AbsaOSS / ABRiS

Avro SerDe for Apache Spark structured APIs.
Apache License 2.0
229 stars 75 forks source link

Unexpected behavior of `to_confluent_avro` #129

Closed Vincent-Zeng closed 4 years ago

Vincent-Zeng commented 4 years ago

Hi, team.

See

  def to_confluent_avro(
    data: Column,
    schemaRegistryConf: Map[String,String]
  ): Column = {

    val schemaProvider: SchemaProvider = createSchemaProvider(schemaRegistryConf)

    new Column(CatalystDataToAvro(
      data.expr, schemaProvider, Some(schemaRegistryConf), confluentCompliant = true))
  }
case class CatalystDataToAvro(
   child: Expression,
   schemaProvider: SchemaProvider,
   schemaRegistryConf: Option[Map[String,String]],
   confluentCompliant: Boolean)
  extends UnaryExpression {

  override def dataType: DataType = BinaryType

  private lazy val schemaId = schemaRegistryConf.flatMap { _ =>
    schemaManager.schemaId
      .orElse(registerSchema(schemaProvider.wrappedSchema(child)))
      .filter(_ => confluentCompliant)
  }

  @transient private lazy val serializer: AvroSerializer =
    new AvroSerializer(child.dataType, schemaProvider.originalSchema(child), child.nullable)

  @transient private lazy val schemaManager = SchemaManagerFactory.create(schemaRegistryConf.get)

   ...
}

The schemaProvider provided as a parameter, while schemaId provided as a private field. It means that schemaProvider initialize once for the whole execution while schemaId initialize for each structured streaming batch.

Let's see a case: Step 1. Specify the config value.schema.id as latest, and now latest schema id is 10 Step 2. schemaProvider fetch the schema which schema id is 10 from Schema Registry Step 3. batch 1: private lazy val schemaId is initialized with schema id 10, now magic number is 10 when serialize. Step 4. envolve the schema in Schema Registry, now latest schema id is 11. Step 5. batch2: private lazy val schemaId is initialized with schema id 11, now magic number is 11 when serialize, while schemaProvider still provide the schema which schema id is 10 to encode the data.

So, maybe schemaId should initialize in driver and passed as a parameter instead init inside the expression, is that?

Vincent-Zeng commented 4 years ago

Maybe we can pass schemaManager as a parameter.

cerveada commented 4 years ago

I see. I think best sollution would be to add oprional schemaId in SchemaProvider and populat that field in createSchemaProvider(...) than inside CatalystDataToAvro we can get that id from the provider instead of manager.

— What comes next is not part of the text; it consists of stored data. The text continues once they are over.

-- ==== Sys2Proof/Tests/Slice0.lean ====
section
/-! SUPPORT. This model's own tests: the well-formedness smoke, every form's word written out from spec/30_encoding.md R80, single steps with the results spec/95_test_vectors.md gives (the id of the vector stands beside each), and a witness for the premises of every obligation that has some. -/

namespace Sys2Proof.Tests

open Sys2Proof Sys2Proof.Machine Sys2Proof.Safety

/-! ## Well-formedness: one good instruction, and one ill-formed term for each check (R83) -/

theorem test_wellFormed_good : Instr.wellFormed (.skipEqReg 3 4 0) = true ∧ Instr.wellFormed (.shiftLeft 3 0) = true := by decide
theorem test_wellFormed_refuses_skipEqReg_low_nibble : Instr.wellFormed (.skipEqReg 3 4 5) = false := by decide
theorem test_wellFormed_refuses_skipNeReg_low_nibble : Instr.wellFormed (.skipNeReg 3 4 0xA) = false := by decide
theorem test_wellFormed_refuses_shiftRight_y : Instr.wellFormed (.shiftRight 3 4) = false := by decide
theorem test_wellFormed_refuses_shiftLeft_y : Instr.wellFormed (.shiftLeft 3 0xF) = false := by decide

/-! ## Decoding: the bits of each word from the pattern of R80, group, x, y and n (or kk, nnn) apart -/

theorem test_decode_clearScreen : decode 0b0000_0000_1110_0000 = some .clearScreen := by decide
theorem test_decode_ret : decode 0b0000_0000_1110_1110 = some .ret := by decide
theorem test_decode_jump : decode 0b0001_1010_1011_1100 = some (.jump 0xABC) := by decide
theorem test_decode_call : decode 0b0010_0011_0100_0101 = some (.call 0x345) := by decide
theorem test_decode_skipEqImm : decode 0b0011_0111_1001_0001 = some (.skipEqImm 7 0x91) := by decide
theorem test_decode_skipNeImm : decode 0b0100_0111_1001_0001 = some (.skipNeImm 7 0x91) := by decide
theorem test_decode_skipEqReg : decode 0b0101_0011_0100_0101 = some (.skipEqReg 3 4 5) := by decide
theorem test_decode_skipNeReg : decode 0b1001_0011_0100_1010 = some (.skipNeReg 3 4 0xA) := by decide
theorem test_decode_loadImm : decode 0b0110_1111_0100_0010 = some (.loadImm 0xF 0x42) := by decide
theorem test_decode_addImm : decode 0b0111_0011_1000_0001 = some (.addImm 3 0x81) := by decide
theorem test_decode_loadReg : decode 0b1000_0011_1100_0000 = some (.loadReg 3 0xC) := by decide
theorem test_decode_or : decode 0b1000_0011_1100_0001 = some (.or 3 0xC) := by decide
theorem test_decode_and : decode 0b1000_0011_1100_0010 = some (.and 3 0xC) := by decide
theorem test_decode_xor : decode 0b1000_0011_1100_0011 = some (.xor 3 0xC) := by decide
theorem test_decode_addReg : decode 0b1000_0011_1100_0100 = some (.addReg 3 0xC) := by decide
theorem test_decode_subReg : decode 0b1000_0011_1100_0101 = some (.subReg 3 0xC) := by decide
theorem test_decode_shiftRight : decode 0b1000_0011_1100_0110 = some (.shiftRight 3 0xC) := by decide
theorem test_decode_subnReg : decode 0b1000_0011_1100_0111 = some (.subnReg 3 0xC) := by decide
theorem test_decode_shiftLeft : decode 0b1000_0011_1100_1110 = some (.shiftLeft 3 0xC) := by decide
theorem test_decode_setIndex : decode 0b1010_0001_0010_0011 = some (.setIndex 0x123) := by decide
theorem test_decode_jumpOffset : decode 0b1011_0001_0010_0011 = some (.jumpOffset 0x123) := by decide
theorem test_decode_random : decode 0b1100_0011_0000_1111 = some (.random 3 0x0F) := by decide
theorem test_decode_draw : decode 0b1101_0011_1100_0101 = some (.draw 3 0xC 5) := by decide
theorem test_decode_skipKeyPressed : decode 0b1110_0011_1001_1110 = some (.skipKeyPressed 3) := by decide
theorem test_decode_skipKeyNotPressed : decode 0b1110_0011_1010_0001 = some (.skipKeyNotPressed 3) := by decide
theorem test_decode_loadDelay : decode 0b1111_0011_0000_0111 = some (.loadDelay 3) := by decide
theorem test_decode_waitKey : decode 0b1111_0011_0000_1010 = some (.waitKey 3) := by decide
theorem test_decode_setDelay : decode 0b1111_0011_0001_0101 = some (.setDelay 3) := by decide
theorem test_decode_setSound : decode 0b1111_0011_0001_1000 = some (.setSound 3) := by decide
theorem test_decode_addIndex : decode 0b1111_0011_0001_1110 = some (.addIndex 3) := by decide
theorem test_decode_loadGlyphAddr : decode 0b1111_0011_0010_1001 = some (.loadGlyphAddr 3) := by decide
theorem test_decode_storeBcd : decode 0b1111_0011_0011_0011 = some (.storeBcd 3) := by decide
theorem test_decode_storeRegs : decode 0b1111_0011_0101_0101 = some (.storeRegs 3) := by decide
theorem test_decode_loadRegs : decode 0b1111_0011_0110_0101 = some (.loadRegs 3) := by decide

/-- R75 to R78 and V-ST-1 to V-ST-5: near misses of each group with a secondary key. -/
theorem test_decode_unrecognized :
    decode 0x0000 = none ∧ decode 0x01E0 = none ∧ decode 0x00E1 = none ∧ decode 0x8008 = none ∧ decode 0x834F = none ∧
      decode 0xE000 = none ∧ decode 0xF3FF = none := by decide

/-- R70: the high byte comes first, and fewer than two bytes are no instruction. -/
theorem test_decodeBytes :
    decodeBytes [0x63, 0x12, 0x99] = .form (.loadImm 3 0x12) [0x99] ∧ decodeBytes [0x83, 0x4F] = .unrecognized 0x834F [] ∧
      decodeBytes [0x63] = .truncated ∧ decodeBytes [] = .truncated := by decide

/-- The host's numbering: the bits of a word above the row's count are 0. -/
theorem test_decodeTableWord : decodeTableWord 16 0x6312 = some (.loadImm 3 0x12) ∧ decodeTableWord 8 0xEE = some .ret := by decide

/-! ## Small states -/

/-- Reset with these registers set. -/
def regs (l : List (Nibble × Byte)) : State := l.foldl (fun s p => setV p.1 p.2 s) State.reset

/-- Reset with these registers set and `I`. -/
def regsI (l : List (Nibble × Byte)) (i : Word) : State := { regs l with index := i }

/-- A state with bytes written from an address. -/
def poke (a : Nat) (bytes : List Byte) (s : State) : State := { s with mem := cellWrites s.mem a bytes }

/-- A state with keys pressed. -/
def press (ks : List Nat) (s : State) : State := { s with keys := ks.foldl (fun l k => l.setIfInBounds k true) s.keys }

/-- A state with a cell set. -/
def light (r : Fin 32) (c : Fin 64) (s : State) : State := { s with fb := fbSet s.fb r c true }

/-- A reset state with `n` stack entries, the topmost one `top`. -/
def stacked (n : Nat) (top : Word) : State :=
  { State.reset with sp := BitVec.ofNat 8 n, stack := State.reset.stack.setIfInBounds (n - 1) top }

/-- What a reader sees of the state after one step on a word placed at the pc. -/
def after {α : Type} (w : Nat) (see : State → α) (s : State) : Option α :=
  match step (s.withFetchWord 16 w) with
  | .next t => some (see t)
  | .fault _ => none
  | .refused _ => none

/-- A register, VF and the pc. -/
def xfp (x : Nibble) (s : State) : Byte × Byte × Word := (getV x s, getV 0xF s, s.pc)

/-- `I`, VF and the pc. -/
def ifp (s : State) : Word × Byte × Word := (s.index, getV 0xF s, s.pc)

/-- Three bytes of memory, `I` and the pc. -/
def bytesFrom (a : Nat) (s : State) : List Byte × Word × Word := (cellReads s.mem a 3, s.index, s.pc)

/-- The cells of a row that are 1, by column. -/
def litCols (r : Fin 32) (s : State) : List Nat := ((List.finRange 64).filter fun c => fbGet s.fb r c).map fun c => c.val

/-- The delay timer, the sound timer, the tone and the pc. -/
def timers (s : State) : Byte × Byte × Bool × Word := (s.delay, s.sound, s.tone, s.pc)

schemaManager is not serializable. It's intentionaly done like that so it's initialized again in CatalystDataToAvro when it's needed. I would not send it as a parameter.

Vincent-Zeng commented 4 years ago

@cerveada Yeah. Your solution is great.

racevedoo commented 4 years ago

Hi all! Is this fixed? can we get a new release containing the fix?

Right now I'm having a minor issue, as the schema id is being resolved multiple times (not sure why). Sometimes the request to schema registry fails, leading to the following error: image

Maybe a solution that mitigates this is resolving the schema only once per executor.

If this is not related to this issue, please tell me so I can provide a more detailed report. Thanks!

felipemmelo commented 4 years ago

Hi @racevedoo , version 3.2.2 has just been published, and it contains the fixes. Cheers.

racevedoo commented 4 years ago

Hi @racevedoo , version 3.2.2 has just been published, and it contains the fixes. Cheers.

Great! Thanks for the quick release. Can we close this issue? :smile:

EDIT: I can't find the release on Github or maven central (https://search.maven.org/artifact/za.co.absa/abris_2.11)

cerveada commented 4 years ago

It takes some time to appear there, but it may already be ready for download from command line maven.